Bheramara () is an upazila of Kushtia District in the Division of Khulna, Bangladesh. The upazila is beside the Padma River, and the important Hardinge Bridge crosses the river between Bheramara Upazila and Ishurdi Upazila of Pabna District.

Geography

Bheramara is located at . It has 26384 households and total area 153.72 km2.

Bheramara sub-district is located within Kushtia district, Bangladesh and falls roughly within 23° 40′ – 24° 10′
N and 88° 45′ – 89° 20′ E. The town of Bheramara has an area of 3.26 km2 and a population of 20,676.
Agriculture is the main occupation of the people and the major crops are paddy, wheat, mustard, sweet potato,
sunflower, onion, garlic, betel leaf, tobacco, and sugarcane. The survey was conducted in Bheramara town and
its immediate vicinity.

Demographics
According to 2011 Bangladesh census, Bhermara had a population of 200,084. Males constituted 49.39% of the population and females 50.61. Muslims formed 97.760% of the population, Hindus 2.216%, Christians 0.005% and others 0.019%. Bheramara had a literacy rate of 48.74% for the population 7 years and above.

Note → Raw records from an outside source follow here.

/-- Control register `n` as CREG holds it (R374): the stored loop entries stand in it, those at or above DEPTH too (R252). -/
def savedCreg (s : State) (t : Tile) (n : Nat) : Word :=
  let e := fun (i : Nat) => vget t.loops.entries i { start := 0, count := 0, len := 0, level := 0 }
  if 0xB0 ≤ n ∧ n ≤ 0xB3 then (e (n - 0xB0)).start
  else if 0xB4 ≤ n ∧ n ≤ 0xB7 then (e (n - 0xB4)).count
  else if 0xB8 ≤ n ∧ n ≤ 0xBB then at_ 16 (e (n - 0xB8)).len ||| at_ 0 (e (n - 0xB8)).level
  else if (crAccess n).isSome then crRead (focus s t.id) n else 0

/-- The sideband of a token (R312). -/
def sideband (k : Token) : Word :=
  at_ 20 k.route ||| at_ 12 k.res ||| at_ 8 k.carg ||| at_ 5 k.csub ||| at_ 2 k.level ||| at_ 0 k.kind.code

/-- A token as a record holds it: payload, sideband and incarnation (R374). DEDUCED, log entry 25. -/
def tokenWords (k : Token) : List Word := [k.payload, sideband k ||| at_ 32 k.inc]

/-- A piece of a record: doublewords at an offset, or an area of `n` blocks of `size` bytes whose inner layout the manual does not give. -/
inductive RecordPiece where
  | words (off : Nat) (ws : List Word)
  | area (part off size n : Nat)
  deriving DecidableEq, Repr

/-- The pieces of a record that belong to a register group (R372, R374). -/
def groupPieces (s : State) (t : Tile) (g : Nat) : List RecordPiece :=
  match g with
  | 0 => [.words 0x100 (t.x.toList ++ handlerBank t ++ t.trapBank.toList)]
  | 1 => [.words 0x300 (t.m.toList ++ laWords t.la.l), .area 1 0x390 8 1, .words 0x400 (t.v.toList.flatMap lanes)]
  | 2 => [.words 0x800 ((List.range 512).map (savedCreg s t))]
  | 3 => [.area 3 0x8000 1024 8]
  | 4 => [.area 4 0x2000 1024 16]
  | 5 => [.area 5 0x6000 1024 8]
  | 6 => [.area 6 0x10000 1024 388]
  | _ => [.area 7 0x1800 1024 2, .area 8 0xA000 1024 8] ++
      (List.range 8).map (fun p => .words (0xC000 + 1024 * p) ((t.weir p).fifo.flatMap tokenWords)) ++
      [.area 9 0xE000 1024 4, .area 10 0xF000 1024 1]

/-- The doublewords of a granule of a tile's scratch. -/
def granuleWords (s : State) (t g : Nat) : List Word := (List.range 512).map (fun i => readD s (scratchKey t (4096 * g + 8 * i)))

/-- The pieces of a tile record: all of it, or for an incremental save its dirty groups and granules (R372, R374). What no group names stands in the rest
of THDR (DESIGN CHOICE, log entry 25). RING is written when the cut is complete. -/
def recordPieces (s : State) (t : Tile) (seq : Word) (full : Bool) : List RecordPiece :=
  let groups := if full then List.range 8 else t.dirtyGroups
  let granules := if full then List.range (t.tileSplit * 16) else t.dirtyGranules.filter (fun g => decide (g < t.tileSplit * 16))
  [.words 0 [at_ 16 t.cfgTag.toNat ||| at_ 8 (groups.foldl (fun a g => a ||| 2 ^ g) 0) ||| at_ 0 (headerFlags t), seq, BitVec.ofNat 64 t.tileSplit],
    .words 32 ((List.range 4).map (granuleMap granules)), .area 0 0x40 192 1] ++ groups.flatMap (groupPieces s t) ++
    granules.map (fun g => .words (0x80000 + 4096 * g) (granuleWords s t.id g))

/-- Write one piece of the record of a tile at an address. -/
def writePiece (by_ : Nat) (t : Tile) (base : Nat) (va : Word) : RecordPiece → Img Unit
  | .words off ws => imageStores by_ (va + BitVec.ofNat 64 off) ws
  | .area part off size n => writeArea by_ t base part (va + BitVec.ofNat 64 off) size n

/-- Write a tile record (R372, R374). -/
def saveRecord (by_ : Nat) (t : Tile) (base : Nat) (va seq : Word) (full : Bool) : Img Unit := do
  let s ← get
  (recordPieces s t seq full).forM (writePiece by_ t base va)

/- The start of a cut -/

/-- Does a PREEMPT descriptor break its layout (R368)? -/
def preemptBad (d : List Word) : Bool :=
  bitsOf (imgD d 0) 7 0 != 1 || bitsOf (imgD d 0) 63 9 != 0 || bitsOf (imgD d 1) 63 16 != 0 || (imgD d 2).toNat % 2 ^ 21 != 0 ||
    (imgD d 3).toNat % 8 != 0 || imgD d 5 != 0 || imgD d 6 != 0 || imgD d 7 != 0

/-- The tiles of a region in launch-index order (R368, R373): every tile of every task in the subtree of a scope, but those of a task that is already
cancelled, which the kill takes before the pre-emption stop (R366). -/
def regionTiles (s : State) (p : Nat) (scs : List Nat) : List Nat :=
  s.launches.flatMap (fun e => if e.2.live && e.2.part == p && e.2.placed then
      e.2.tiles.filter (fun t => (getTile s t).launch == e.1 && scs.contains (getTile s t).scope && !e.2.imaged.contains t && !(getTile s t).cancelled) else [])

/-- Write the completion word of a cut or a resume (R371): a store that faults goes to the field supervisor and counts among its skipped writes
(R382). A tile that has been killed stores nothing. -/
def doneWord (s : State) (by_ : Nat) (va : Word) (tiles code : Nat) : State :=
  if sealed s by_ then s
  else match imageStore by_ va (at_ 32 tiles ||| at_ 0 code) s with
    | (.ok (), s1) => s1
    | (.error f, s1) => countSupFault (match f with
      | some f => supFault s1 by_ f
      | none => s1) (fieldOf by_)

/-- Every sequencer of a region stops at its next kill point (R369). -/
def beginCut (s : State) (c : Cut) : State :=
  let id := s.nextCut
  let s1 := { s with cuts := smSet s.cuts id c, nextCut := id + 1 }
  let s2 := c.tiles.foldl (fun u t => schedule (updTile u t (fun a => { a with cutOf := some id, cutMarked := false, cutFlags := [] })) t [(.cutStop, [])]) s1
  if c.tiles.isEmpty then schedule s2 c.asTile [(.cutComplete, [id])] else s2

/-- Start the cut that a descriptor names (R369, R371), of the tasks of the scopes `scs`. -/
def startCut (s : State) (d : List Word) (live : Bool) (scs : List Nat) : State :=
  let by_ := s.tile.id
  let p := partNo s by_
  let sc := bitsOf (imgD d 1) 15 0
  let ts := regionTiles s p (sc :: scs)
  let stop_ := fun (code : Nat) => doneWord s by_ (imgD d 3) 0 code
  if !live then stop_ 4
  else if ts.any (fun t => (getTile s t).cutOf.isSome) then stop_ 5
  else if (imgD d 4).toNat < ts.length then stop_ 3
  else
    beginCut s { part := p, tiles := ts, image := imgD d 2, done := imgD d 3, incr := bitOf (imgD d 0) 8, scope := sc, asTile := by_ }

/-- PREEMPT (R356, R368). The layout check of R216 comes before PRIV, the address checks after it. While the scope table cannot be read it waits, as CANCEL
does (log entry 18). -/
def execPreempt (a : BitVec 6) (s : State) : Host.Outcome State Fault Refusal :=
  run1 (do
    checkOperands [.x a] []
    let va ← takeX a
    let st ← look id
    let off := va.toNat % 2 ^ 20
    let here := isLocal va && decide (va.toNat % 64 = 0 ∧ off + 64 ≤ scratchSize st.tile)
    demand (!(here && preemptBad ((List.range 8).map (fun i => readD st (scratchKey st.tile.id (off + 8 * i)))))) (illegal 8)
    supervisorOnly
    let d ← localWords va 64 8
    let st ← look id
    let f := fieldOf st.tile.id
    let sc := bitsOf (imgD d 1) 15 0
    match scopeCheck st f 0 sc with
    | (.unread p, _) => scopeWait (scopeCheck s f 0 sc).2 false f p
    | (.bad, s1) => update (fun _ => startCut s1 d false [])
    | (_, s1) => match subtreeOf f sc (getPart s1 (partNo s1 st.tile.id)).scopes s1 with
      | (.error p, _) => scopeWait (subtreeOf f sc (getPart s (partNo s s.tile.id)).scopes s).2 false f p
      | (.ok scs, s2) => update (fun _ => startCut s2 d true scs)) s

/- Stopping and markers -/

/-- The input that output `p` feeds over an open link, which gets its CUT token (R370). -/
def markerInput (s : State) (t p : Nat) : Option (Nat × Nat) :=
  match farInput t p with
  | none => none
  | some (u, q) => if linkOpenOut s t (p % 4) (p / 4) && (!crossesField t (p % 4) || channelJoined s t p u q) then some (u, q) else none

/-- Does a tile of the same cut feed input `q` of tile `t` over an open link, so that a marker will pass there (R369, R370)? The spec gives no marker to wait
for where the tile before the input goes on (DESIGN CHOICE, log entry 25). -/
def markerDue (s : State) (t q : Nat) : Bool :=
  match neighbour t (q % 4) with
  | none => false
  | some u => (getTile s u).cutOf.isSome && (getTile s u).cutOf == (getTile s t).cutOf && markerInput s u (q / 4 * 4 + opposite (q % 4)) == some (t, q)

/-- The CUT token of a node (R370). -/
def cutToken (t : Tile) : Token := { kind := .config, csub := 1, route := t.routeId }

/-- Send the marker on output `p` behind the last token moved (R369, R370): into the far input, the weir before it, or a sink port. A tile that is no part of a
cut takes it without effect (log entry 25), and a killed one discards it (R389). -/
def sendMarker (s : State) (t p : Nat) : State :=
  match farInput t p with
  | none =>
    if (cisternFacing t (p % 4)).isSome then
      schedule (updTile s t (fun u => u.updPort p (fun r => { r with toRim := r.toRim ++ [cutToken u] }))) t [rimStep t p]
    else s
  | some _ =>
    match markerInput s t p with
    | none => s
    | some (u, q) =>
      if sealed s u then sealDrop s u
      else if crossesField t (p % 4) then
        let k : Token := { cutToken (getTile s t) with inc := (getField s (fieldOf t)).inc }
        schedule (updTile s u (fun a => a.updWeir q (fun w => { w with inflight := w.inflight ++ [k] }))) u [(.weirIngress, [q])]
      else scheduleAt s u .cutMarkerArrival [q, (getTile s t).routeId]

/-- Is port `p` of a tile an active source port (R86)? -/
def Tile.sourceActive (t : Tile) (p : Nat) : Bool :=
  let r := t.rimOut p
  !r.idle && !bitOf (imgD r.active 0) 1 && (smFind t.ports p).isSome

/-- A source port stops reading and sends its marker, with the ROUTE of its other tokens (R369, R370, R429). -/
def cutSource (s : State) (t p : Nat) : State :=
  if (getTile s t).sourceActive p then
    schedule (updTile s t (fun u => (u.updPort p (fun r => { r with cut := true })).updWeir p (fun w =>
      { w with inflight := w.inflight ++ [{ cutToken u with route := bitsOf (imgD (u.rimOut p).active 0) 27 16, inc := (getField s (fieldOf t)).inc }] })))
      t [(.weirIngress, [p])]
  else s

/-- The tile has stopped (R369): what its streams fetched ahead is discarded, its markers leave, and what it has begun goes on. -/
def cutMark (s : State) (t : Nat) : State :=
  let s1 := updTile s t (fun u => { u.refetch (fun _ => true) with cutMarked := true, wait := none, waitPoint := false })
  let s2 := (List.range 8).foldl (fun u p => cutSource (sendMarker u t p) t p) s1
  let u := getTile s2 t
  schedule s2 t (((u.streams.filter (fun e => e.2.out)).map (fun e => (.streamElementPerform, [e.1]))) ++
    [(.msgInject, []), (.engineCommandFinish, []), (.drainWritePerform, []), (.tileSave, [])])

/-- Does a network interface that a cut has stopped hold the request of entry `n` of a tile's long-result buffer? -/
def heldEntry (s : State) (t : Tile) (n : Nat) : Bool :=
  (allTiles s).any (fun u => (getTile s u).cutOf.isSome && (getTile s u).ring.any (fun i => match i with
    | .req q => q.tile == t.id && q.launch == t.launch && q.entry == n
    | _ => false))

/-- Does everything that a tile's park still awaits stand in network interfaces that a cut has stopped? It comes at the replay, and the stop does not
wait for it (DESIGN CHOICE, log entry 24). -/
def awaitsReplay (s : State) (t : Tile) : Bool :=
  t.longBuf.any (fun e => !e.returned) && (t.longBuf.zipIdx).all (fun p => p.1.returned || heldEntry s t p.2)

As of the 1991 Bangladesh census, Bheramara had a population of 144,221. Males constituted 51.55% of the population, and females 48.45%. This Upazila's eighteen up population was 72,279. Bheramara had an average literacy rate of 28.1% (7+ years), compared to the national average of 32.4% literate.

Administration
Bheramara Upazila is divided into Bheramara Municipality and six union parishads: Bhadarpur, Bahir Char, Chandgram, Dharmapur, Juniadaha, and Mokarimpur. The union parishads are subdivided into 43 mauzas and 78 villages.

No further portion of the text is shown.